İİK’nın 72/son maddesinde; menfi tespit ve istirdat davalılarının takibini yapan icra dairesinin bulunduğu yer mahkemesinde açılabileceği gibi davalının yerleşim yeri mahkemesinde de açılabileceği kabul edilmiştir. Bu madde ile menfi tespit davalıların da genel yetki hükümleri yanında, özel yetki kuralıda benimsenmiş, davacıya seçimlik hakkı doğmuştur. Somut olayda takibi yapan icra dairesi ... 1. İcra müdürlüğü olup az yukarıda belirtilen hüküm uyarınca ... Mahkemeleri de açılan menfi tespit davasında yetkili olduğu ve davacı seçimlik hakkını takibin yapıldığı yer mahkemesi olarak kullandığından, mahkemece yetki ilk itirazının reddedilerek işin esasının incelenmesi ve sonuca göre bir karar verilmesi gerekirken dava dilekçesinin yetki yönünden reddine karar verilmesi doğru olmamış bozulması gerekmiştir....

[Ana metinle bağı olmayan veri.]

/-- The areas a FREE table reserves (R345): two versions and a step area in its tier, and the pending area in DDR; on the home den's
die, or where they do not fit there on the other, or else in several pieces. -/
def State.tableAreas (s : State) (t tier den rows pend stride dim : Nat) : Option (List (Nat × Nat) × State) :=
  let n := 2 * rows * stride + pend * stride
  let m := pend * (roundup (4 * dim) 64 + 16)
  let die := den / 4
  let room := fun (k : Nat) => if tier = 0 then s.hbmUse t k else s.ddrAllot t k
  if tier = 0 ∧ s.hbmFree t < n then none
  else match (match [die, 1 - die].findSome? (fun k => s.pick (room k) n 64) with
      | some a => some [(a, n)]
      | none => gatherPieces ([die, 1 - die].flatMap (fun k => s.gaps (room k))) n) with
    | none => none
    | some main =>
      -- the second choice counts the first as taken
      let s1 := s.drawn
      let s2 : State := { s1 with lateFree := main.map (fun r => (r.1, r.2, t, [])) ++ s1.lateFree }
      match (match [die, 1 - die].findSome? (fun k => s2.pick (s2.ddrAllot t k) m 64) with
        | some p => some [(p, m)]
        | none => gatherPieces ([die, 1 - die].flatMap (fun k => s2.gaps (s2.ddrAllot t k))) m) with
      | some pend => some (main ++ pend, s1.drawn)
      | none => none

/-- The EMB_STEP_ENDs of a table admitted after the TABLE_LOAD that is to create it (R355). -/
def State.endsAfterLoad (s : State) (t : Nat) : Nat :=
  ((s.works.dropWhile (fun y => !(y.opcode == 0x33 && descTable y.desc == t && y.result.isNone))).filter (fun y =>
    y.opcode == 0x32 && descTable y.desc == t && y.verdict.isNone && y.result.isNone)).length

/-- The last step whose EMB_STEP_END has been admitted. -/
def State.lastEnd (s : State) (t : Nat) : Nat := match s.table t with | some x => x.endStep | none => s.endsAfterLoad t

/-- TABLE_LOAD: `image` is the row image (DEDUCED, assumption 64). -/
def tableLoadSt (w : Nat) (image : Bytes) (s : State) : State :=
  s.withWork w (· == 0x33) fun x s =>
    let d := x.desc
    let t := descTable d
    let fmt := fld d 34 1
    let dim := fld d 36 2
    let rows := fld d 44 4
    let stride := rowStride fmt dim
    let differs := match s.table t with
      | some y => y.fmt != fmt || y.tier != fld d 35 1 || y.dim != dim || y.rows != rows || y.pendRows != fld d 48 4
      | none => false
    if differs then s.finish w (Result.err 0x10 32)
    else s.withReads x [(descOp0 d, rows * stride)] fun s =>
      let b := s.readAt x (descOp0 d) (rows * stride) image
      let data := (List.range rows).map (fun i => (i, slice b (i * stride) stride))
      if data.any (fun r => !rowFinite fmt dim r.2) then s.finish w (Result.err 0x12 8)
      else
        let v : TabVersion := { tag := fld d 40 4, rows := data, rowStep := [], kept := [], replicas := [] }
        match s.table t with
        | some y => (s.setTable t { y with staged := some v }).finish w (Result.done 0)
        | none =>
          let den := s.newTableDen
          match s.tableAreas x.tenancy (fld d 35 1) den rows (fld d 48 4) stride dim with
          | none => s.finish w (Result.err 0x12 44)
          | some (areas, s) =>
            (s.setTable t
              { tenancy := x.tenancy, homeDen := den, fmt, tier := fld d 35 1, dim, rows, pendRows := fld d 48 4, cur := v
                staged := none, old := [], switch := none, doneStep := 0, endStep := s.endsAfterLoad t, pending := [], stepEnd := none
                markers := [], updFirst := [], holders := [], reads := [], inHbm := [], promoting := [], areas }).finish w (Result.done 0)

def execTableLoad (w : Nat) (image : Bytes) (s : State) : Out := .next (tableLoadSt w image s)

/-- An EMB_UPDATE on a table admitted before a work and not yet applied by a completed EMB_STEP_END. -/
def State.unapplied (s : State) (t : Nat) (x : Table) (w : Work) : Bool :=
  x.updFirst.any (fun u => decide (x.doneStep < u.1 ∧ u.2 < w.id)) ||
    (s.works.takeWhile (fun y => y.id != w.id)).any (fun y => y.opcode == 0x31 && descTable y.desc == t && y.result.isNone)

/-- TABLE_SWITCH: checked, then waiting for its boundary, at the earliest the next one (DEDUCED, assumption 64). -/
def tableSwitchSt (w : Nat) (s : State) : State :=
  s.withWork w (· == 0x34) fun x s =>
    let t := descTable x.desc
    match s.table t with
    | none => s.finish w (Result.err 0x10 32)
    | some y =>
      if y.switch.isSome then s
      else if (y.staged.any (fun v => v.tag == fld x.desc 40 4)) = false ∨ s.unapplied t y x then s.finish w (Result.err 0x10 32)
      else
        let f := fld x.desc 44 4
        let F := extendFrame x.frame f
        let late := f == 0 || decide (F ≤ (x.frame : Int))
        s.setTable t { y with switch := some (w, max (s.frame + 1) (if late then x.frame + 1 else F.toNat), late) }

def execTableSwitch (w : Nat) (s : State) : Out := .next (tableSwitchSt w s)

/-- Replaced versions that no gather admitted before their switch still reads become free; in a group, whose other members' gathers a home
does not see, the last one replaced stays until the next switch (DESIGN CHOICE, assumption 18). -/
def State.freeVersions (s : State) (t : Nat) : State :=
  match s.table t with
  | some y =>
    let reads := fun (g : Nat) => s.works.any (fun x => x.opcode == 0x30 && descTable x.desc == t && x.result.isNone && decide (x.frame < g))
    s.setTable t { y with old := y.old.filter (fun o => reads o.2 || (decide (1 < s.embSize t) && y.old.getLast? == some o)) }
  | none => s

DELİLLERİN DEĞERLENDİRİLMESİ VE KANAAT :Dava cari hesaptan kaynaklı menfi tespit ve istirdat talebine ilişkindir.Öncelikle, menfi tespit davası ile ilgili genel bir açıklama yapılmasında ve ilgili yasal düzenlemelerin irdelenmesinde yarar vardır: Gerçekte var olmayan bir borç ya da geçersiz bir hukuki ilişki nedeniyle icra takibine maruz kalması muhtemel olan veya icra takibine maruz kalan bir kimsenin (borçlunun) gerçekte borçlu bulunmadığını ispat için açacağı dava, menfi tespit olarak adlandırılmaktadır. Menfi tespit davası 2004 sayılı İcra ve İflas Kanunu (İİK)’nun 72. maddesinde düzenlenmiştir. Bu maddeye göre, borçlu, icra takibinden önce veya takip sırasında borçlu bulunmadığını ispat için menfi tespit davası açabilir. İcra takibinden önce açılan menfi tespit davasına bakan mahkeme, talep üzerine alacağın yüzde on beşinden aşağı olmamak üzere gösterilecek teminat mukabilinde, icra takibinin durdurulması hakkında ihtiyati tedbir kararı verebilir....

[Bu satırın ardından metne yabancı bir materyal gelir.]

/-- No quorum: the flag and its event, from the frame in which it was first missed (R542). -/
def State.lackQuorum (s : State) : State :=
  let s := { s with fabric := { s.fabric with proposal := none } }
  if s.fabric.noQuorum then s
  else { s with fabric := { s.fabric with noQuorum := true, noQuorumSince := s.frame } }.setFlag mbrStatus 9

/-- A proposal that every member has accepted is committed: COMMIT with the frame of sending plus 4 (R545). -/
def State.tryCommit (s : State) : State :=
  match s.fabric.proposal with
  | some p =>
    if p.proposer = s.myRank ∧ p.committed = false ∧ p.members.all p.accepted.contains = true then
      let f := s.frame + 4
      let s := { s with fabric := { s.fabric with
        proposal := some { p with committed := true, round2 := [s.myRank] }, install := some (p.view, p.members, f) } }
      (p.members.filter (· != s.myRank)).foldl (fun s r => s.sendControl r 0x15 (viewPayload p.view f p.members)) s
    else s
  | none => s

/-- A proposal of a member list sent, if it has quorum. -/
def State.proposeTo (s : State) (ms : List Nat) : State :=
  let v := s.fabric.view + 1
  if quorum s.fabric.members ms then
    let p : Proposal :=
      { view := v, proposer := s.myRank, members := ms, frame := s.frame, accepted := [s.myRank], round2 := [], committed := false }
    let s := { s with fabric := { s.fabric with proposal := some p, noQuorum := false } }
    ((ms.filter (· != s.myRank)).foldl (fun s r => s.sendControl r 0x13 (toLe 4 v ++ toLe 2 s.myRank ++ toLe 58 0 ++ memberBytes ms)) s).tryCommit
  else s.lackQuorum

/-- The lowest-ranked member that is not suspected. -/
def State.proposer (s : State) : Option Nat :=
  bestBy (fun a b => decide (a < b)) (s.fabric.members.filter (fun r => !s.fabric.suspects.contains r))

/-- The proposer's part of a frame boundary (R542, R549) (DEDUCED, assumption 82). -/
def State.tryPropose (s : State) : State :=
  if s.inRound || s.fabric.excluded || s.proposer != some s.myRank || (s.fabric.suspects = [] && s.fabric.joiner.isNone) then s
  else
    let ms := s.fabric.members.filter (fun r => !s.fabric.suspects.contains r)
    s.proposeTo (match s.fabric.joiner with
      | some j => if ms.contains j then ms else insertBy (fun a b => decide (a < b)) j ms
      | none => ms)

/-- A vote sent. -/
def State.vote (s : State) (rank view round : Nat) (accept : Bool) : State :=
  s.sendControl rank 0x14 (toLe 4 view ++ toLe 1 round ++ toLe 1 (b2n accept) ++ toLe 58 0)

/-- PROPOSE (R543): a member named in it accepts unless it has installed such a view or accepted a lower-ranked proposer. -/
def proposeSt (port : Nat) (m : Msg) (s : State) : State :=
  s.message port 0x13 m fun s =>
    let v := fld m.payload 0 4
    let from' := fld m.payload 4 2 % 4096
    let ms := memberList (m.payload.drop 64)
    if !ms.contains s.myRank then s
    else
      let taken := match s.fabric.proposal with
        | some p => decide (p.view = v ∧ p.proposer < from') || decide (v < p.view)
        | none => false
      if decide (v ≤ s.fabric.view) || taken then s.vote from' v 1 false
      else
        let p : Proposal := { view := v, proposer := from', members := ms, frame := s.frame, accepted := [], round2 := [], committed := false }
        { s with fabric := { s.fabric with proposal := some p } }.vote from' v 1 true

def execPropose (port : Nat) (m : Msg) (s : State) : Out := .next (proposeSt port m s)

/-- VOTE: the proposer counts accepts; a reject in round 1 ends its proposal (R543, R545). -/
def voteSt (port : Nat) (m : Msg) (s : State) : State :=
  s.message port 0x14 m fun s =>
    match s.fabric.proposal with
    | some p =>
      if p.proposer ≠ s.myRank ∨ p.view ≠ fld m.payload 0 4 ∨ p.members.contains m.src = false then s
      else if fld m.payload 4 1 = 2 then
        { s with fabric := { s.fabric with proposal := some { p with round2 := if p.round2.contains m.src then p.round2 else p.round2 ++ [m.src] } } }
      else if p.committed then s
      else if fld m.payload 5 1 = 0 then { s with fabric := { s.fabric with proposal := none } }
      else
        { s with fabric := { s.fabric with
            proposal := some { p with accepted := if p.accepted.contains m.src then p.accepted else p.accepted ++ [m.src] } } }.tryCommit
    | none => s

(İİK, m. 72/3) Borçlu, belirtilen şekilde takipten önce veya sonra alacaklıya karşı bir menfi tespit davası açarak bu davayı kazanırsa, hakkındaki icra takibi iptal edilir ve borcu ödemekten kurtulur. Ancak, borçlu borcunu icra dairesine ödedikten sonra, artık menfi tespit davası açamayacaktır. Zira, borçlunun sırf borçlu olmadığının tespitinde, hukuki bir yararı yoktur. Bundan sonra, ödediği paranın geri alınması için bir dava açması söz konusu olur ki, bu da istirdat davasıdır. İİK'nun 72.maddesinde takibe itiraz etmeyen veya itirazın kaldırılmış olması yüzünden borçlu olmadığı bir parayı tamamen ödemek zorunda kalan şahsın, ödediği tarihten itibaren bir sene içinde, umumi hükümler dairesinde mahkemeye başvurarak paranın geriye alınmasını isteyebileceği bildirilmiştir. (Hakan Pekcanıtez, Oğuz Atalay, Meral S. Özkan, Muhammet Özekes, İcra ve İflas Hukuku, s.156-164) Somut olayda, davacı borçlu olmadığı bir parayı ödemek zorunda kaldığını iddia etmiştir....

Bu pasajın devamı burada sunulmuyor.